Compare Your Own Experience
Risk managers can use the latest data to assess how the pandemic may have affected their own institutions in certain ways, focusing on units or areas of care that might have suffered setbacks in the same ways indicated in the survey data.
“Even anecdotally, apart from the data in the survey, a lot of us are hearing from family and friends who were in the hospital recently that their experiences were difficult due to a number of factors,” Danforth says.
Most of the concerns involved communication. The Leapfrog Group’s analysis found lower scores across the board on communication with doctors and nurses. The survey asked whether patients agree with certain statements about their experiences, and the current trend of responses is not good.
“We’re seeing people saying they don’t strongly agree that communication with doctors and nurses, communication about medicines, was effective,” she says. “When you have fewer people saying that communication was good across all of these different areas, that is likely to point to actual problems and potential harm to patients.”
Danforth notes that hospitals are paying more attention to these measures because CMS uses them as part of its value-based purchasing program, with many facilities even employing patient experience officers or similar positions. Risk managers can work with that person to address issues raised in the latest data report or take on the task themselves.
“For one hospital, the concern might be staffing shortages, for example. It is up to the hospitals to analyze their own data and look at specific areas or units of the hospital to search for interventions that are specific to the problems they are having,” Danforth says. “We get the sense that hospitals are paying more attention to these issues because CMS is using the data, but we’re still waiting to see if hospitals are taking corrective actions to address their particular problems.”

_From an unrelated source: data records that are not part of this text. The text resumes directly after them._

/-- The ports beside their registers: links, lane tests, taps applied where they are reduced (R160), the tributary links that are
gated, the bits that each circuit's slot last delivered (R147, R150), each lane's adapted CTLE and DFE values (R161), and when its
eye was last measured (R162). -/
structure PrtSt where
  trb     : Tab TrbSt := []
  trbGated : List Nat := []
  tests   : Tab LaneTest := []
  applied : Tab (Nat × Nat × Nat) := []
  given   : Tab (List Bool) := []
  adapt   : Tab (Nat × Nat) := []
  eyeAt   : Tab Nat := []
  deriving DecidableEq, Repr

/-! ### Ralale -/

/-- A Ralale lane beside its registers (Table 06-7 and the runs of R176 to R178, R205): the block at which its receiver expects
the next marker, or the first one that a search looks at, with where the present candidate was found; the
times since which it is out of SYNC, in SYNC and free of DGASP, the last MFI, the losses of each CID in the second
`lossSec`, the worst of the second before it, and what it echoes. Its transmitter has run since `onAt`, and has sent `txData` data
tubs of packets and of contexts that are gone. -/
structure RlkLane where
  next      : Nat := 0
  base      : Nat := 0
  onAt      : Nat := 0
  txData    : Nat := 0
  conf      : Nat := 0
  bad       : Nat := 0
  outSince  : Option Nat := some 0
  inSince   : Option Nat := none
  mfi       : Option Nat := none
  qlVal     : Nat := 0
  qlRun     : Nat := 0
  rdiVal    : Bool := false
  rdiRun    : Nat := 0
  limRun    : Nat := 0
  okRun     : Nat := 0
  gaspRun   : Nat := 0
  gaspOff   : Option Nat := none
  lossSec   : Nat := 0
  losses    : Tab Nat := []
  worstCid  : Nat := 0xFFFF
  worstCnt  : Nat := 0
  echoStamp : Nat := 0
  echoTime  : Nat := 0
  reported  : Bool := false
  deriving DecidableEq, Repr

/-- A held tub (R194): its sequence, its flags, its arrival time, the lanes that gave a good copy, and its
payload. -/
structure HeldTub where
  seq   : Nat
  csf   : Bool
  sop   : Bool
  eop   : Bool
  abort : Bool
  since : Nat
  lanes : List Nat
  data  : List Nat
  deriving DecidableEq, Repr

/-- The record of a delivered sequence (R197): when it was delivered and the lanes that gave a copy. -/
structure CopyRec where
  seq   : Nat
  since : Nat
  lanes : List Nat
  deriving DecidableEq, Repr

/-- A context on Ralale links (R192, R193): the address from which it is sent with the packet tubs sent since, and its receive
group's sequence state, held tubs and open records. Its gate store has taken `gateBits` bits since `gateAt`. -/
structure RlkCtx where
  origin  : Nat := 0
  flowSeq : Nat := 0
  gateAt  : Option Nat := none
  gateBits : Nat := 0
  sync    : Bool := false
  n       : Nat := 0
  held    : List HeldTub := []
  records : List CopyRec := []
  oow     : Nat := 0
  skip    : Bool := false
  out     : Nat := 0
  fill    : Nat := 0
  deriving DecidableEq, Repr

/-- The Ralale block beside its registers; transmitters last left electrical idle at `txFrom`. A context's reverse direction is
kept under its number plus 65,536. -/
structure RlkSt where
  txFrom   : Nat := 0
  lanes    : Tab RlkLane := []
  ctxs     : Tab RlkCtx := []
  sendGasp : Bool := false
  deriving DecidableEq, Repr

/-! ### Framing -/

/-- The configuration of a framed unit (Tables 07-15 and 07-16). `acts` holds AIS_ON_TIM, AIS_ON_PLM,
AIS_ON_UNEQ and CRC4_AUTO in its four low bits. -/
structure FrmCfg where
  sf    : Nat := 0
  sd    : Nat := 0
  trace : Nat := 0
  acts  : Nat := 15
  label : Nat := 0
  sa    : Nat := 0
  expect : Tab (List Nat) := []
  send   : Tab (List Nat) := []
  deriving DecidableEq, Repr

/-- A framer (Tables 07-2 to 07-6, 07-9, 07-10): alignment, multiframe, defect judgement, counts and
accepted values. `raw` holds the defect codes whose own criterion is met, `declared` those declared
after masking (R233), `masked` that a masking defect stands. `alt` is the format its search found (DS1 SF, DS3 M23), `seq` the
multiframe byte last met, `ptr` the pointer in force, `saTry` and `saRun` an E1's SSM runs by Sa bit, `lastBip` the violations of
the last frame, `txGap` the frames since the gate last adjusted its pointer, `txPtr` the pointer it sends, `otl` a port's logical-lane condition with the time
since which it stands (R219), `snapB` the snapshot buffer before `snap` (R214). -/
structure FrmUnit where
  alt      : Bool := false
  masked   : Bool := false
  seq      : Option Nat := none
  ptr      : Option Nat := none
  ptrTry   : Nat := 0
  ptrRun   : Nat := 0
  saTry    : List Nat := []
  saRun    : List Nat := []
  lastBip  : Nat := 0
  txGap    : Nat := 4
  txPtr    : Nat := 0
  otl      : Option (Bool × Nat) := none
  snapB    : List Nat := []
  align    : Nat := 0
  conf     : Nat := 0
  bad      : Nat := 0
  oofSince : Option Nat := none
  okSince  : Option Nat := none
  phase    : Nat := 0
  hits     : List Bool := []
  mf       : Bool := false
  mfRun    : Nat := 0
  mfSince  : Nat := 0
  crcAll   : Nat := 0
  crcBad   : Nat := 0
  runs     : Tab Nat := []
  offRuns  : Tab Nat := []
  raw      : List Nat := []
  declared : List Nat := []
  failed   : List Nat := []
  setFrom  : Tab Nat := []
  clrFrom  : Tab Nat := []
  near     : Nat := 0
  far      : Nat := 0
  incs     : Nat := 0
  decs     : Nat := 0
  trace    : Option (List Nat) := none
  traceRun : Nat := 0
  traceTry : List Nat := []
  newTrace : Bool := false
  label    : Option Nat := none
  labelTry : Nat := 0
  labelRun : Nat := 0
  aps      : Option (List Nat) := none
  apsTry   : List Nat := []
  apsRun   : Nat := 0
  ssm      : Nat := 0
  ssmTry   : Nat := 0
  ssmRun   : Nat := 0
  ssmLast  : List Nat := []
  stat     : Nat := 0
  statTry  : Nat := 0
  statRun  : Nat := 0
  window   : List (Nat × Nat) := []
  winB1    : List (Nat × Nat) := []
  winFrom  : Nat := 0
  sdAt     : Nat := 0
  sfAt     : Nat := 0
  crc4     : Bool := false
  snap     : List Nat := []
  image    : List Nat := []
  cfg      : FrmCfg := {}
  cfgNext  : Option FrmCfg := none
  forced   : List Nat := []
  forcedNext : Option (List Nat) := none
  errIns   : Option (Nat × Nat × Nat) := none
  gaspRun  : Nat := 0
  copyGot  : Option (Nat × Nat) := none
  sealFail : Bool := false
  fecBlk   : Nat := 0
  deriving DecidableEq, Repr

/-- A protection group (R239 to R242). Requests are coded as Table 07-15 codes external commands, with
5 for a WTR, 6 for signal degrade and 7 for signal fail. `leg` is 0 for working. `pair` says that the legs are the copies of one
context in unit A and in unit B (R419). -/
structure ApsGroup where
  scheme   : Nat
  work     : Nat
  prot     : Nat
  pair     : Bool := false
  mode     : Nat := 0
  hold     : Nat := 0
  wtr      : Nat := 300
  next     : Option (Nat × Nat × Nat) := none
  command  : Nat := 0
  cmdLeg   : Nat := 0
  leg      : Nat := 0
  wanted   : Nat := 0
  request  : Nat := 0
  holdFrom : Option Nat := none
  holdDone : Bool := false
  wtrFrom  : Option Nat := none
  tx       : List Nat := []
  rx       : List Nat := []
  deriving DecidableEq, Repr

/-- The framing block beside its registers: framers by source ID (lane or context), and groups. -/
structure FrmSt where
  units  : Tab FrmUnit := []
  groups : Tab ApsGroup := []
  deriving DecidableEq, Repr

/-! ### Mapping -/

/-- One leg of a hitless group (R287 to R290): blocks played from it, copies not good, late copies, the runs of
late copies, of blocks out of window and of good blocks in sequence, the MSEQ last given, whether
MAP_DD_EXCEEDED was raised since a copy in time, and whether it is synchronised. -/
structure LegSt where
  ctx     : Nat := 0
  played  : Nat := 0
  bad     : Nat := 0
  late    : Nat := 0
  lateRun : Nat := 0
  said    : Bool := false
  outRun  : Nat := 0
  seqRun  : Nat := 0
  mseq    : Nat := 0
  sync    : Bool := false
  unitB   : Bool := false
  deriving DecidableEq, Repr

Parents Might Not Report Mistakes
Another report from The Leapfrog Group indicated parents and guardians were reluctant to report mistakes about their child’s care at a hospital during the pandemic.
The Pediatric Care2 report is the final part of the group’s three-part series, Patient Experience During the Pandemic. It calls for more transparency and public reporting in pediatric patient experiences.
The analysis addresses pediatric patient experience in hospitals from the pre-pandemic 2019 Leapfrog Hospital Survey and mid-pandemic 2021 Leapfrog Hospital Survey. Hospitals in the Consumer Assessment of Healthcare Providers and Systems Child Hospital Survey collected the data.
The report indicated the pediatric patient experience was mostly stable during the pandemic, even finding that “parents or caregivers reported more favorable responses regarding how well doctors communicate with their child, improving by a statistically significant amount during the pandemic.” That is in contrast to the communication issues highlighted by adult patients in other research by The Leapfrog Group.
But The Leapfrog Group concluded the data also show serious issues with patient safety. “Parents or caregivers of pediatric patients may not feel equipped to report mistakes about their child’s care,” the authors noted. “They indicated the least favorable responses about whether hospital staff check the patient’s wristband to confirm their identity and if parents were told how to report mistakes about their child’s care.”
REFERENCES
- The Leapfrog Group. Patient Experience During the Pandemic: Adult Inpatient Care. May 10, 2022.
- The Leapfrog Group. Patients of hospitalized children may not feel equipped to report mistakes, according to latest Leapfrog Group patient experience report. May 26, 2022.